Even if there was a supply of more “affordable” private housing, it’s unlikely to remain affordable as it would get snapped up by investors.

First home buyers go through the demoralising experience, each weekend, of turning up to auctions only to be outbid by investors.

More than half the money lent to buy homes each month goes to investors. This is up from 15% during the 1990s.

While speculation in housing is not new, the Howard Coalition government massively fuelled speculation in property in 1999 when it halved the rate of capital gains tax, making negative gearing even more attractive.

This meant that renting out a house at a loss, or leaving a house vacant, became a way of reducing tax.

There are no limits on how many dwellings an investor can own and leave vacant.

Investors poured into the market with one in six taxpayers becoming a landlord, according to the Age economics editor Peter Martin on October 27.

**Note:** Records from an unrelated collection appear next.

-- ==== Sys2Proof/Certificates/Slice0/Obligations.lean ====
section
/-! DEFINITION. The statements for the provers. Each docstring names the rule of the spec it formalises. -/

open Sys2Proof Sys2Proof.Machine

/-! ### Encoding -/

/-- 30_encoding.md R114: the eleven command words, written out from the opcode map, decode to their commands. -/
def Obligations.DecodesTheElevenCommandWords : Prop :=
  decode 0x0000000000000000 = .ok .nop ∧ decode 0x0000000000000001 = .ok .prngSeed ∧
  decode 0x0000000000000002 = .ok .prngNext ∧ decode 0x0000000000000010 = .ok .bcEnc ∧
  decode 0x0000000000000011 = .ok .bcDec ∧ decode 0x0000000000000020 = .ok .btPad ∧
  decode 0x0000000000000021 = .ok .btUnpad ∧ decode 0x0000000000000022 = .ok .btEnc ∧
  decode 0x0000000000000023 = .ok .btDec ∧ decode 0x0000000000000030 = .ok .keyWipe ∧
  decode 0x0000000000000031 = .ok .bufWipe

/-- 30_encoding.md R111: every command is well formed, its word is legal, and it decodes to the command. -/
def Obligations.EveryCommandRoundTrips : Prop := ∀ i, Sys2Proof.Laws.RoundTrip.Statement i

/-- 30_encoding.md R111 and R112: of all 2^64 words, exactly the word of a command decodes to it, and a word with a bit of
63:8 set is illegal whatever its OPC. -/
def Obligations.OnlyItsOwnWordDecodesToACommand : Prop :=
  (∀ (v : Word64) (i : Instr), decode v = .ok i ↔ v = encode i) ∧
  (∀ v : Word64, (∃ b, 8 ≤ b ∧ b < 64 ∧ v.getLsbD b = true) → decode v = .error .reservedBits)

/-- 30_encoding.md R120: the assembler turns a mnemonic of R114, in any case, into its command word. -/
def Obligations.AssemblerReadsMnemonicsInAnyCase : Prop :=
  (∀ (i : Instr) (text : List Char), text.map Char.toUpper = mnemonic i → (assemble text).map encode = some (encode i)) ∧
  allCommands.map mnemonic = ["NOP", "PRNG.SEED", "PRNG.NEXT", "BC.ENC", "BC.DEC", "BT.PAD", "BT.UNPAD", "BT.ENC", "BT.DEC",
    "KEY.WIPE", "BUF.WIPE"].map String.toList

/-! ### Steps -/

/-- 60_exceptions.md R272: when the engine's turn comes while BUSY = 1, the step is the pending command's meaning, in the
state with that turn taken off the schedule (the model's own input, assumption log 3). -/
def Obligations.StepRunsThePendingCommand : Prop :=
  ∀ (s : State) (i : Instr), s.ctl.busy = true → s.nextMover = .engine → decode s.ctl.pending = .ok i →
    step s = exec i { s with schedule := s.schedule.tail }

/-- The model's way to place a command (assumption log 5): the step after it runs exactly that command, in the state in
which the host's CMD write of its word has just been accepted. -/
def Obligations.PlacedCommandRunsNext : Prop :=
  ∀ (s : State) (i : Instr), decodeTableWord 64 (encode i).toNat = some i ∧
    step (s.withFetchWord 64 (encode i).toNat) =
      exec i { s with ctl := { s.ctl with pending := encode i, busy := true, done := false, err := false, errcode := 0 } }

/-- 30_encoding.md R115 with 60_exceptions.md R263: every word that is none of the eleven is accepted like any other, and
its completion sets ERR and ERRCODE = 0x01 and changes nothing else. -/
def Obligations.IllegalWordsCompleteWithIllegalCommand : Prop :=
  ∀ (s : State) (v : Word64), s.ctl.busy = false → (∀ i, v ≠ encode i) →
    ∃ t, hostWrite s 0x20 8 v = .next t ∧ t.ctl.busy = true ∧
      engineStep t = .next { s with ctl :=
        { s.ctl with pending := v, busy := false, done := true, err := true, errcode := 0x01 } }

/-- 60_exceptions.md R272 with R286: the engine's turn ends every pending command, legal or not: BUSY is 0 and DONE is 1
afterwards, unless the command read a buffer byte with no value. Whose turn it is, is the model's schedule (assumption log 3). -/
def Obligations.PendingCommandCompletesOrFaults : Prop :=
  ∀ s : State, s.ctl.busy = true → s.nextMover = .engine →
    (∃ t, step s = .next t ∧ t.ctl.busy = false ∧ t.ctl.done = true) ∨ step s = .fault .unwrittenByte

There is no mystery about how the property industry works.

Developers charge what they think they can get away with. They make sure that demand is tight by land banking, which is when you don’t release land for development until profits from that development are likely to exceed the profits from speculation.

We need measures to restrict speculation, including doubling the capital gains tax, the abolition of negative gearing and forcing investors to rent out or live in their properties within a certain time frame.

Such measures would help, but not solve, the housing affordability crisis.

Ultimately, the market is not an effective mechanism for providing affordable housing.

We urgently need laws in this country to cap rent and for more security for tenants. We also need a serious federal budget allocation to public housing.

Public housing is the only genuine form of affordable housing.

From the early 1980s, a succession of governments has followed the neoliberal path of selling and outsourcing public services. Public housing hasn’t escaped their zeal.

First we had the government propaganda about how public housing had failed. Then came the propaganda that we needed “social housing” — a term that was always ill-defined — rather than public housing. Most thought social housing meant public housing, but better.

Then came the government push to either demolish or sell public housing and to not replace or transfer it to not-for-profit housing associations.

Another problem is that housing associations are based on a capital accumulation model. They are required to borrow money from banks to expand their housing stock. To repay the loans they become unwilling, or unable, to rent out their social housing to vulnerable people living on benefits, or with a low income.

Residents in social housing run by housing associations pay higher rent than public housing tenants and have less security of tenure.

Some housing associations operate in a very similar way to private real estate agents, including their policy on evictions.

We have a housing crisis in Australia. There has been a spectacular increase in the number of people who are homeless or who are barely holding onto their accommodation because of increases in rent. To add to this precariousness, there is an increase in unemployment, underemployment and casualisation of work.

If we want to avoid a social catastrophe, we have to reject those who argue that public housing has failed and demand a massive expansion in public housing.

[Sue Bolton is a Socialist Alliance councillor in Moreland City Council.]